A mãe de todas as caricias
Ainda Cio-Cio. É costume
dizer-se que a juventude é a idade das paixões. Mas faltaríamos à verdade se imputássemos
estas subidas de febre a uma tomada de compromisso pronunciado. A história de amor não correspondido entre a jovem gueixa e o oficial naval americano tem tudo para acabar mal. Já sabemos que Pikerton
vive de acordo com uma filosofia de vida que lhe permite ter uma mulher em cada
porto para ser feliz, apenas contraiu casamento com Cio-Cio para uso de estadia
em Nagasaki. Afinal, a aventura sair-lhe-á barata, por patacas, desfrutará de uma
bela casa e terá como mulher uma jovem encantadora mediante um contrato de
casamento por 999 anos... E, pelas leis do país, poderá desfazer o relacionamento
a qualquer momento.
Tudo seria simples, caso
Butterfly partilhasse do mesmo ponto de vista. Por momentos, chegamos a acreditar na reciprocidade dos sentimentos, na forma como Pikerton se entrega ao tálamo nupcial. Mas Cio-Cio é ingénua e,
apaixonou-se por Pinkerton desde o primeiro momento em que o viu.

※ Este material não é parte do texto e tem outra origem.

/-- The running points of a pattern after the origin (R5, R12): the point after each STITCH and JUMP. -/
def runningPoints : Int × Int → List Segment → List (Int × Int)
  | _, [] => []
  | p, .stitch dx dy _ :: rest => (p.1 + dx, p.2 + dy) :: runningPoints (p.1 + dx, p.2 + dy) rest
  | p, .jump dx dy :: rest => (p.1 + dx, p.2 + dy) :: runningPoints (p.1 + dx, p.2 + dy) rest
  | p, .bars _ :: rest => runningPoints p rest
  | p, .speed _ :: rest => runningPoints p rest
  | p, .tack _ :: rest => runningPoints p rest

/-- The move of a STITCH or JUMP is in range (R5). -/
abbrev moveInRange (dx dy : Int) : Prop :=
  -2400 ≤ dx ∧ dx ≤ 2400 ∧ -10000 ≤ dy ∧ dy ≤ 10000 ∧ (dx ≠ 0 ∨ dy ≠ 0)

/-- The eight bytes of a record (12 section 12.2) read as this segment, every field in the range R5 gives it. -/
def Segment.reads (x : Segment) (w : BitVec 64) : Prop :=
  match x with
  | .stitch dx dy len =>
    w.extractLsb' 0 8 = 1 ∧ (w.extractLsb' 16 16).toInt = dx ∧ (w.extractLsb' 32 16).toInt = dy
    ∧ (w.extractLsb' 48 8).toNat = len ∧ moveInRange dx dy ∧ (len = 0 ∨ (10 ≤ len ∧ len ≤ 80))
  | .jump dx dy =>
    w.extractLsb' 0 8 = 2 ∧ (w.extractLsb' 16 16).toInt = dx ∧ (w.extractLsb' 32 16).toInt = dy ∧ moveInRange dx dy
  | .bars set =>
    w.extractLsb' 0 8 = 3 ∧ set = ⟨w.getLsbD 16, w.getLsbD 17, w.getLsbD 18⟩ ∧ w.extractLsb' 19 5 = 0
    ∧ set.isEmpty = false
  | .speed cap =>
    w.extractLsb' 0 8 = 4 ∧ (w.extractLsb' 16 16).toNat = cap ∧ (cap = 0 ∨ (60 ≤ cap ∧ cap ≤ 2000))
  | .tack n => w.extractLsb' 0 8 = 5 ∧ (w.extractLsb' 16 8).toNat = n ∧ 1 ≤ n ∧ n ≤ 6

/-- A segment that is a STITCH. -/
def Segment.isStitch : Segment → Bool
  | .stitch _ _ _ => true
  | _ => false

/-- A segment that is a JUMP. -/
def Segment.isJump : Segment → Bool
  | .jump _ _ => true
  | _ => false

/-- A pattern that closes (R10): segment 0 is no JUMP, some segment is a STITCH, and every running point lies in the frame
and not behind the origin. -/
abbrev closesWell (startX : Nat) (xs : List Segment) : Prop :=
  (xs.head?.map Segment.isJump ≠ some true) ∧ xs.any Segment.isStitch = true
  ∧ ∀ p ∈ runningPoints (0, 0) xs, 0 ≤ startX + p.1 ∧ startX + p.1 ≤ 2400 ∧ 0 ≤ p.2

/-- The next records a cursor plans (R41), at most n. -/
def planned (s : State) : Nat → Cursor → List PlanRecord
  | 0, _ => []
  | n + 1, c =>
    match planNext s planFuel c with
    | none => []
    | some (r, c') => r :: planned s n c'

/-- The cursor after the next `n` records of a cursor's order have been planned (R42). -/
def cursorAfter (s : State) : Nat → Cursor → Cursor
  | 0, c => c
  | n + 1, c =>
    match planNext s planFuel c with
    | none => c
    | some (_, c') => cursorAfter s n c'

/-- The drive with nothing turning it and nothing asked (R101). -/
abbrev Gov.idle (g : Gov) : Prop := g.state = .halted ∧ g.purpose = none ∧ g.released = false ∧ g.demand = 0 ∧ g.applied = 0

/-- No move in hand at the Motion Output (R102). -/
abbrev Motion.still (m : Motion) : Prop := m.burst = none ∧ m.feed = none ∧ m.asideFeed = none ∧ m.backMove = none ∧ m.homing = none

/-! ## Invariants -/

/-- The record of one slot (R1, R3): EMPTY reads zero; a slot that owns areas keeps its run inside the memory, its
segments inside its run and its fields in range; only a READY slot is counted or has at-close figures. -/
abbrev SlotShape (r : Slot) : Prop :=
  (r.state = .empty → r = Slot.empty)
  ∧ (r.state ≠ .empty →
      1 ≤ r.areaCount ∧ r.firstArea + r.areaCount ≤ 16 ∧ r.segmentCount ≤ 256 * r.areaCount
      ∧ r.startX ≤ 2400 ∧ 1 ≤ r.pitch ∧ r.pitch ≤ 10000 ∧ r.initialBars.isEmpty = false)
  ∧ (r.state ≠ .ready → r.useCount = 0 ∧ r.atClose = AtClose.zero)
  ∧ (r.state = .ready → 1 ≤ r.segmentCount)

/-- A place of segment memory is one of a slot's segments (R1). -/
def Slot.holds (r : Slot) (a : Nat) : Bool :=
  decide (r.state ≠ .empty) && decide (256 * r.firstArea ≤ a) && decide (a < 256 * r.firstArea + r.segmentCount)

/-- The Pattern Store (R1, R3, R4): sixteen slots, each area owned by at most one, at most one slot LOADING, every segment
of every slot present and no other place filled, the memory in its canonical form. -/
abbrev StoreShape (t : Store) : Prop :=
  t.slots.length = 16
  ∧ SegMem.wf t.segMem = true
  ∧ (∀ i < 16, SlotShape (t.slot i))
  ∧ (∀ i < 16, ∀ j < 16, i ≠ j → ∀ a < 16, ((t.slot i).owns a && (t.slot j).owns a) = false)
  ∧ (∀ i < 16, ∀ j < 16, (t.slot i).state = .loading → (t.slot j).state = .loading → i = j)
  ∧ (∀ i < 16, ∀ k < (t.slot i).segmentCount, (t.segment i k).isSome = true)
  ∧ (∀ c ∈ t.segMem, (List.range 16).any (fun i => (t.slot i).holds c.1) = true)

/-- The head order is ACTIVE and every order behind it QUEUED (R25). -/
def activeAtHead : List Order → Bool
  | [] => true
  | o :: rest => decide (o.state = .active) && rest.all fun x => decide (x.state = .queued)

/-- The Panel Schedule and the use counts (R16, R25): at most 8 orders with distinct ids, the ACTIVE one at the head, and
each slot's use_count the number of orders that name it, which are all on READY slots. -/
abbrev ScheduleShape (s : State) : Prop :=
  s.store.slots.length = 16
  ∧ s.schedule.orders.length ≤ 8
  ∧ (s.schedule.orders.map fun o => o.spec.orderId).Nodup
  ∧ activeAtHead s.schedule.orders = true
  ∧ (∀ o ∈ s.schedule.orders, o.spec.slot < 16)
  ∧ (∀ i < 16, (s.store.slot i).useCount = (s.schedule.orders.filter fun o => decide (o.spec.slot = i)).length)
  ∧ (∀ i < 16, 0 < (s.store.slot i).useCount → (s.store.slot i).state = .ready)

/-- A GAP record, the last record of an order (R53). -/
def PlanRecord.isGap : PlanRecord → Bool
  | .feed .gap _ _ _ => true
  | _ => false

/-- The Plan Queue and the cursor (R37, R42, R54): at most 8 records, all of the ACTIVE order; a cursor exactly while an
order is ACTIVE, holding that order; no record without one; a GAP last, with the cursor FINISHED. -/
abbrev PlanShape (s : State) : Prop :=
  activeAtHead s.schedule.orders = true
  ∧ s.planner.queue.length ≤ 8
  ∧ s.planner.cursor.map (fun c => c.order) = s.schedule.activeOrder.map (fun o => o.spec)
  ∧ (s.orderActive = false → s.planner.queue = [])
  ∧ (∀ r ∈ s.planner.queue, s.schedule.activeOrder.map (fun o => o.spec.orderId) = some r.ref.orderId)
  ∧ s.planner.queue.dropLast.any PlanRecord.isGap = false
  ∧ (s.planner.queue.any PlanRecord.isGap = true → s.planner.cursor.map (fun c => c.stage) = some .finished)

/-- The Notice Queue (R185): at most 9 notices, no two of one kind. -/
abbrev NoticeShape (k : Link) : Prop := k.notices.length ≤ 9 ∧ (k.notices.map Notice.kind).Nodup

/-- The Speed Governor (R84 to R86, R92, R96): HALTED means held, purpose none and demand 0; held means applied demand 0;
RAMPING and LOCKED mean released; PARKING means purpose PARK, held exactly once braked; the counts in range. -/
abbrev GovShape (g : Gov) : Prop :=
  (g.released = false → g.applied = 0)
  ∧ (g.state = .halted → g.released = false ∧ g.purpose = none ∧ g.demand = 0)
  ∧ (g.state = .ramping ∨ g.state = .locked → g.released = true ∧ g.purpose ≠ none ∧ g.purpose ≠ some .park)
  ∧ (g.state = .parking → g.purpose = some .park ∧ g.released = !g.braked)
  ∧ (g.state ≠ .parking → g.armed = false ∧ g.braked = false)
  ∧ (g.braked = true → g.armed = true)
  ∧ (g.replayCeilings ≠ [] → g.purpose = some .replay)
  ∧ g.inTol ≤ 3 ∧ g.settled ≤ g.inTol ∧ g.armCount ≤ g.inTol ∧ g.outTol ≤ 2 ∧ g.attempts ≤ 3

/-- The held demand (R87, R98): within every term of the limit, and 0 while an AT_ONCE source is latched. -/
abbrev DemandShape (s : State) : Prop :=
  s.gov.demand ≤ limitOf s ∧ (s.line.faults.atOnce = true → s.gov.demand = 0)

/-- X while it is not known (R102, R119): it reads 0 with residue 0, and a homing leaves it unknown. -/
abbrev MotionShape (m : Motion) : Prop :=
  (m.xKnown = false → m.x = 0 ∧ m.ex = 0) ∧ (m.homing ≠ none → m.xKnown = false)

/-- One bar (R122 to R125): its two valves never both energized, and in each state only the valves R122 allows; during
the dead time both off; the bar_timeout runs only for a moving bar whose target valve is energized. -/
abbrev BarShape (r : BarRec) : Prop :=
  (r.vlo && r.vra) = false
  ∧ (r.state = .down ∨ r.state = .lowering → r.vra = false)
  ∧ (r.state = .up ∨ r.state = .raising → r.vlo = false)
  ∧ (r.state = .unknown → r.released = true)
  ∧ (r.released = true → r.vlo = false ∧ r.vra = false ∧ r.timer = .idle ∧ r.timedOut = false
      ∧ r.state ≠ .lowering ∧ r.state ≠ .raising)
  ∧ (r.timer.isDead = true → (r.state = .lowering ∨ r.state = .raising) ∧ r.vlo = false ∧ r.vra = false)
  ∧ (r.timer.isConfirm = true → (r.state = .lowering ∧ r.vlo = true) ∨ (r.state = .raising ∧ r.vra = true))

Por amor; negou a sua religião para abraçar o Cristianismo (o que causou a rejeição da
família); por amor, acreditou nos costumes americanos; por amor, confiou no
marido americano.
Mas Pinkerton foi-se, prometendo voltar. Cio-Cio é pobre,
assistida apenas pela fiel criada que cuida da criança nascida da noite de
núpcias, a única criança japonesa de olhos azuis e cabelos loiros em todo o
Japão. À criança é dado o nome de “Dor”. Talvez um belo dia (Un bel dì
vedremo), se e quando
conhecer o pai, se poderá chamar "Alegria".
Em Puccini, a consonância entre a música e o sentido, entre
o sentido e a ausência de palavras, é perfeita. Sem reduzir ao silêncio o que
já não é do âmbito da linguagem, Puccini dá-nos um coro sem palavras. Como se aquilo que pudesse ser dito, fosse prontamente
enunciado por uma degradação das palavras. Puccini sabe que toda a palavra é finita, este coro, é o ponto preciso onde todas as palavras se calam e a música de
Puccini fala. Uma melancolia assim como o adeus ao dia, e a impossível visão
durante a curva da estrada… Um dos coros mais belos que se conhece.